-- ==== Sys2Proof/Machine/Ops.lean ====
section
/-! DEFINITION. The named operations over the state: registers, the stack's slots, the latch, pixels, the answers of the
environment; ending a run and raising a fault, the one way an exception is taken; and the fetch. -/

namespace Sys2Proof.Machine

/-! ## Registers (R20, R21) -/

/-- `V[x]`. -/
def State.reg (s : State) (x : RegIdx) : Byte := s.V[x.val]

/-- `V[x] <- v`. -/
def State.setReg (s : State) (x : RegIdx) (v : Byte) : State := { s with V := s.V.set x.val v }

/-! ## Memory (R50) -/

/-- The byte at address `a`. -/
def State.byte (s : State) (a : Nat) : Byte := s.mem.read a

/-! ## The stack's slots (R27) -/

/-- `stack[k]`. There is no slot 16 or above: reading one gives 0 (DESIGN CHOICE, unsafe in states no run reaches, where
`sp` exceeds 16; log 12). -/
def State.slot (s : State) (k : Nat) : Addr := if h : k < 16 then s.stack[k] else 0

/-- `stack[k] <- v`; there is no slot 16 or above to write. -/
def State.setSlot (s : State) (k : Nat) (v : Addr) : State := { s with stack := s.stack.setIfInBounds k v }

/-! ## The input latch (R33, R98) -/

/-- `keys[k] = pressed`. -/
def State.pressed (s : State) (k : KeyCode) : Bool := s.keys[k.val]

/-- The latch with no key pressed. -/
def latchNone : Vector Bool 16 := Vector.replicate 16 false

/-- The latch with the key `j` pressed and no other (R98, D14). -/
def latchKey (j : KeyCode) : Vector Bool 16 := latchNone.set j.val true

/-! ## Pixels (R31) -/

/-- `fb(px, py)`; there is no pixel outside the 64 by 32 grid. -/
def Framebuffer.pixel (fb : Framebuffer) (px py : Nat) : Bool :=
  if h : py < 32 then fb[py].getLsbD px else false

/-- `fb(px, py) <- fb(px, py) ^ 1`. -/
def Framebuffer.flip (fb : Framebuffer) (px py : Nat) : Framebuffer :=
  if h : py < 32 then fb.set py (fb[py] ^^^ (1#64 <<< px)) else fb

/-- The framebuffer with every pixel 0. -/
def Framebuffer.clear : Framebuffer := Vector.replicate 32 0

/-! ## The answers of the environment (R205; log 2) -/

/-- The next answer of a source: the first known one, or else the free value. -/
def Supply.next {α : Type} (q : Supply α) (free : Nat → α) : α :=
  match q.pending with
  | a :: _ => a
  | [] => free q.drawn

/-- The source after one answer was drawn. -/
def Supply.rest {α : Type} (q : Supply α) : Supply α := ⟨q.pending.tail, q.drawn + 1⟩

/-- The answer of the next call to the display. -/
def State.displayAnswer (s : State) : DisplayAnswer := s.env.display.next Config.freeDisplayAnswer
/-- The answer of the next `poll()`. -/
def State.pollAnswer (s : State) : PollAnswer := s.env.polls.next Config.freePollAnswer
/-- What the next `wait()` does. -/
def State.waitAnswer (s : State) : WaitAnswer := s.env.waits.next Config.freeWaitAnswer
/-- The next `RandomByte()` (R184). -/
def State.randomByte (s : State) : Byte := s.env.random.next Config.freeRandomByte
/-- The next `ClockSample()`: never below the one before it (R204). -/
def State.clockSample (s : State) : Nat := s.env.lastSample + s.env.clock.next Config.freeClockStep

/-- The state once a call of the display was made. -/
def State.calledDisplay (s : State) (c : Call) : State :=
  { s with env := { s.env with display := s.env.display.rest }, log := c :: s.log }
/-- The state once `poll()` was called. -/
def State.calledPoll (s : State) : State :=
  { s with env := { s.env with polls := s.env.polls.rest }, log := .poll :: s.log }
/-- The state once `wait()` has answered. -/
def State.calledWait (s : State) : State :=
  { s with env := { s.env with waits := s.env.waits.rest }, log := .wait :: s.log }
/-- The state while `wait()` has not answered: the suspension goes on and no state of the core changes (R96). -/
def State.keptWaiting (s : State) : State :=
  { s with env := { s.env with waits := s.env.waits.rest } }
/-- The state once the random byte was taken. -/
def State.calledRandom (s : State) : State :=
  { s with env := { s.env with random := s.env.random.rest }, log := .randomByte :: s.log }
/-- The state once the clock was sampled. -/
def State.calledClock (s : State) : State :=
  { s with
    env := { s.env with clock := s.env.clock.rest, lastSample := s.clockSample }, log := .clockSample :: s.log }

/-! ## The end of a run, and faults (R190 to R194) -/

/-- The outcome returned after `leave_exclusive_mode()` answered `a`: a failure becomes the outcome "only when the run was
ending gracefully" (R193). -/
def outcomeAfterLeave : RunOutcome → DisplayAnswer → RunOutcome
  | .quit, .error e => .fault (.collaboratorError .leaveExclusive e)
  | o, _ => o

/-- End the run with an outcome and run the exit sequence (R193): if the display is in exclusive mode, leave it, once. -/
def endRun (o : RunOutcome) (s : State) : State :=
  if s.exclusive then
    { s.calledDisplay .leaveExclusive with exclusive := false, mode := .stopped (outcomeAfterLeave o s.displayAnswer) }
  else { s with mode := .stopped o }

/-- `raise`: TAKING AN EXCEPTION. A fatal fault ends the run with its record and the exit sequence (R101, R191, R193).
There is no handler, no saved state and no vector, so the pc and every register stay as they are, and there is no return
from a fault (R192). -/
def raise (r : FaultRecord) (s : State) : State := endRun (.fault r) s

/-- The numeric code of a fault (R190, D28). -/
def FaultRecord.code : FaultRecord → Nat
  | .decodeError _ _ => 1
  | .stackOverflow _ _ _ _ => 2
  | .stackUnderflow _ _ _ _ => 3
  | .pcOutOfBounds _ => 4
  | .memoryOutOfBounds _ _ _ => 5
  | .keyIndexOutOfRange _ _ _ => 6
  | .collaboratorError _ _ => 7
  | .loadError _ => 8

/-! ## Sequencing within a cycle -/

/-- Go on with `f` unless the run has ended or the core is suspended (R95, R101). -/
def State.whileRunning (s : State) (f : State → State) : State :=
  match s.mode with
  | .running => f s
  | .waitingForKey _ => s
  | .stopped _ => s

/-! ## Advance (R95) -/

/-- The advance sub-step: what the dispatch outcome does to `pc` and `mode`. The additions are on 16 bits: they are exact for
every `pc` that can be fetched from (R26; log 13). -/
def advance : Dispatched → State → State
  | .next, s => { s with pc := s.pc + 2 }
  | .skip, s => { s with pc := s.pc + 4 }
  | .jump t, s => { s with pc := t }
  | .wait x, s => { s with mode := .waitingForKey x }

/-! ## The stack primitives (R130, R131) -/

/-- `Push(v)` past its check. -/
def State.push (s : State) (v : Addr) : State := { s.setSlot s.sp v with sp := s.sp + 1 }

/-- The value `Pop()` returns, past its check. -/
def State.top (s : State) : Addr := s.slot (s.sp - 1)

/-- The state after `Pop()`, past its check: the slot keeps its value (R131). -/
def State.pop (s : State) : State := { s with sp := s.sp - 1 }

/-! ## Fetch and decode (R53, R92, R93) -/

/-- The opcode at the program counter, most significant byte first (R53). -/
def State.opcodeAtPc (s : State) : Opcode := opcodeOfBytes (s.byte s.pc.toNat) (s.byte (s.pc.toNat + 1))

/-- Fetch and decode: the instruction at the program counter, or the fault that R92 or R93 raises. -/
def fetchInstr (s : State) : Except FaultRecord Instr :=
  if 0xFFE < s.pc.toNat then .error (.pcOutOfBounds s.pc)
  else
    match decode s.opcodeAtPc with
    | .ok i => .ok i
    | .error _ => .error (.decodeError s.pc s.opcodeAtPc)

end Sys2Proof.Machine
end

(Assignment):
Retype every line of the material above without altering anything.

(Reply):
-- ==== Sys2Proof/Machine/Ops.lean ====
section
/-! DEFINITION. The named operations over the state: registers, the stack's slots, the latch, pixels, the answers of the
environment; ending a run and raising a fault, the one way an exception is taken; and the fetch. -/

namespace Sys2Proof.Machine

/-! ## Registers (R20, R21) -/

/-- `V[x]`. -/
def State.reg (s : State) (x : RegIdx) : Byte := s.V[x.val]

/-- `V[x] <- v`. -/
def State.setReg (s : State) (x : RegIdx) (v : Byte) : State := { s with V := s.V.set x.val v }

/-! ## Memory (R50) -/

/-- The byte at address `a`. -/
def State.byte (s : State) (a : Nat) : Byte := s.mem.read a

/-! ## The stack's slots (R27) -/

/-- `stack[k]`. There is no slot 16 or above: reading one gives 0 (DESIGN CHOICE, unsafe in states no run reaches, where
`sp` exceeds 16; log 12). -/
def State.slot (s : State) (k : Nat) : Addr := if h : k < 16 then s.stack[k] else 0

/-- `stack[k] <- v`; there is no slot 16 or above to write. -/
def State.setSlot (s : State) (k : Nat) (v : Addr) : State := { s with stack := s.stack.setIfInBounds k v }

/-! ## The input latch (R33, R98) -/

/-- `keys[k] = pressed`. -/
def State.pressed (s : State) (k : KeyCode) : Bool := s.keys[k.val]

/-- The latch with no key pressed. -/
def latchNone : Vector Bool 16 := Vector.replicate 16 false

/-- The latch with the key `j` pressed and no other (R98, D14). -/
def latchKey (j : KeyCode) : Vector Bool 16 := latchNone.set j.val true

/-! ## Pixels (R31) -/

/-- `fb(px, py)`; there is no pixel outside the 64 by 32 grid. -/
def Framebuffer.pixel (fb : Framebuffer) (px py : Nat) : Bool :=
  if h : py < 32 then fb[py].getLsbD px else false

/-- `fb(px, py) <- fb(px, py) ^ 1`. -/
def Framebuffer.flip (fb : Framebuffer) (px py : Nat) : Framebuffer :=
  if h : py < 32 then fb.set py (fb[py] ^^^ (1#64 <<< px)) else fb

/-- The framebuffer with every pixel 0. -/
def Framebuffer.clear : Framebuffer := Vector.replicate 32 0

/-! ## The answers of the environment (R205; log 2) -/

/-- The next answer of a source: the first known one, or else the free value. -/
def Supply.next {α : Type} (q : Supply α) (free : Nat → α) : α :=
  match q.pending with
  | a :: _ => a
  | [] => free q.drawn

/-- The source after one answer was drawn. -/
def Supply.rest {α : Type} (q : Supply α) : Supply α := ⟨q.pending.tail, q.drawn + 1⟩

/-- The answer of the next call to the display. -/
def State.displayAnswer (s : State) : DisplayAnswer := s.env.display.next Config.freeDisplayAnswer
/-- The answer of the next `poll()`. -/
def State.pollAnswer (s : State) : PollAnswer := s.env.polls.next Config.freePollAnswer
/-- What the next `wait()` does. -/
def State.waitAnswer (s : State) : WaitAnswer := s.env.waits.next Config.freeWaitAnswer
/-- The next `RandomByte()` (R184). -/
def State.randomByte (s : State) : Byte := s.env.random.next Config.freeRandomByte
/-- The next `ClockSample()`: never below the one before it (R204). -/
def State.clockSample (s : State) : Nat := s.env.lastSample + s.env.clock.next Config.freeClockStep

/-- The state once a call of the display was made. -/
def State.calledDisplay (s : State) (c : Call) : State :=
  { s with env := { s.env with display := s.env.display.rest }, log := c :: s.log }
/-- The state once `poll()` was called. -/
def State.calledPoll (s : State) : State :=
  { s with env := { s.env with polls := s.env.polls.rest }, log := .poll :: s.log }
/-- The state once `wait()` has answered. -/
def State.calledWait (s : State) : State :=
  { s with env := { s.env with waits := s.env.waits.rest }, log := .wait :: s.log }
/-- The state while `wait()` has not answered: the suspension goes on and no state of the core changes (R96). -/
def State.keptWaiting (s : State) : State :=
  { s with env := { s.env with waits := s.env.waits.rest } }
/-- The state once the random byte was taken. -/
def State.calledRandom (s : State) : State :=
  { s with env := { s.env with random := s.env.random.rest }, log := .randomByte :: s.log }
/-- The state once the clock was sampled. -/
def State.calledClock (s : State) : State :=
  { s with
    env := { s.env with clock := s.env.clock.rest, lastSample := s.clockSample }, log := .clockSample :: s.log }

/-! ## The end of a run, and faults (R190 to R194) -/

/-- The outcome returned after `leave_exclusive_mode()` answered `a`: a failure becomes the outcome "only when the run was
ending gracefully" (R193). -/
def outcomeAfterLeave : RunOutcome → DisplayAnswer → RunOutcome
  | .quit, .error e => .fault (.collaboratorError .leaveExclusive e)
  | o, _ => o

/-- End the run with an outcome and run the exit sequence (R193): if the display is in exclusive mode, leave it, once. -/
def endRun (o : RunOutcome) (s : State) : State :=
  if s.exclusive then
    { s.calledDisplay .leaveExclusive with exclusive := false, mode := .stopped (outcomeAfterLeave o s.displayAnswer) }
  else { s with mode := .stopped o }

/-- `raise`: TAKING AN EXCEPTION. A fatal fault ends the run with its record and the exit sequence (R101, R191, R193).
There is no handler, no saved state and no vector, so the pc and every register stay as they are, and there is no return
from a fault (R192). -/
def raise (r : FaultRecord) (s : State) : State := endRun (.fault r) s

/-- The numeric code of a fault (R190, D28). -/
def FaultRecord.code : FaultRecord → Nat
  | .decodeError _ _ => 1
  | .stackOverflow _ _ _ _ => 2
  | .stackUnderflow _ _ _ _ => 3
  | .pcOutOfBounds _ => 4
  | .memoryOutOfBounds _ _ _ => 5
  | .keyIndexOutOfRange _ _ _ => 6
  | .collaboratorError _ _ => 7
  | .loadError _ => 8

/-! ## Sequencing within a cycle -/

/-- Go on with `f` unless the run has ended or the core is suspended (R95, R101). -/
def State.whileRunning (s : State) (f : State → State) : State :=
  match s.mode with
  | .running => f s
  | .waitingForKey _ => s
  | .stopped _ => s

/-! ## Advance (R95) -/

/-- The advance sub-step: what the dispatch outcome does to `pc` and `mode`. The additions are on 16 bits: they are exact for
every `pc` that can be fetched from (R26; log 13). -/
def advance : Dispatched → State → State
  | .next, s => { s with pc := s.pc + 2 }
  | .skip, s => { s with pc := s.pc + 4 }
  | .jump t, s => { s with pc := t }
  | .wait x, s => { s with mode := .waitingForKey x }

/-! ## The stack primitives (R130, R131) -/

/-- `Push(v)` past its check. -/
def State.push (s : State) (v : Addr) : State := { s.setSlot s.sp v with sp := s.sp + 1 }

/-- The value `Pop()` returns, past its check. -/
def State.top (s : State) : Addr := s.slot (s.sp - 1)

/-- The state after `Pop()`, past its check: the slot keeps its value (R131). -/
def State.pop (s : State) : State := { s with sp := s.sp - 1 }

/-! ## Fetch and decode (R53, R92, R93) -/

/-- The opcode at the program counter, most significant byte first (R53). -/
def State.opcodeAtPc (s : State) : Opcode := opcodeOfBytes (s.byte s.pc.toNat) (s.byte (s.pc.toNat + 1))

/-- Fetch and decode: the instruction at the program counter, or the fault that R92 or R93 raises. -/
def fetchInstr (s : State) : Except FaultRecord Instr :=
  if 0xFFE < s.pc.toNat then .error (.pcOutOfBounds s.pc)
  else
    match decode s.opcodeAtPc with
    | .ok i => .ok i
    | .error _ => .error (.decodeError s.pc s.opcodeAtPc)

end Sys2Proof.Machine
end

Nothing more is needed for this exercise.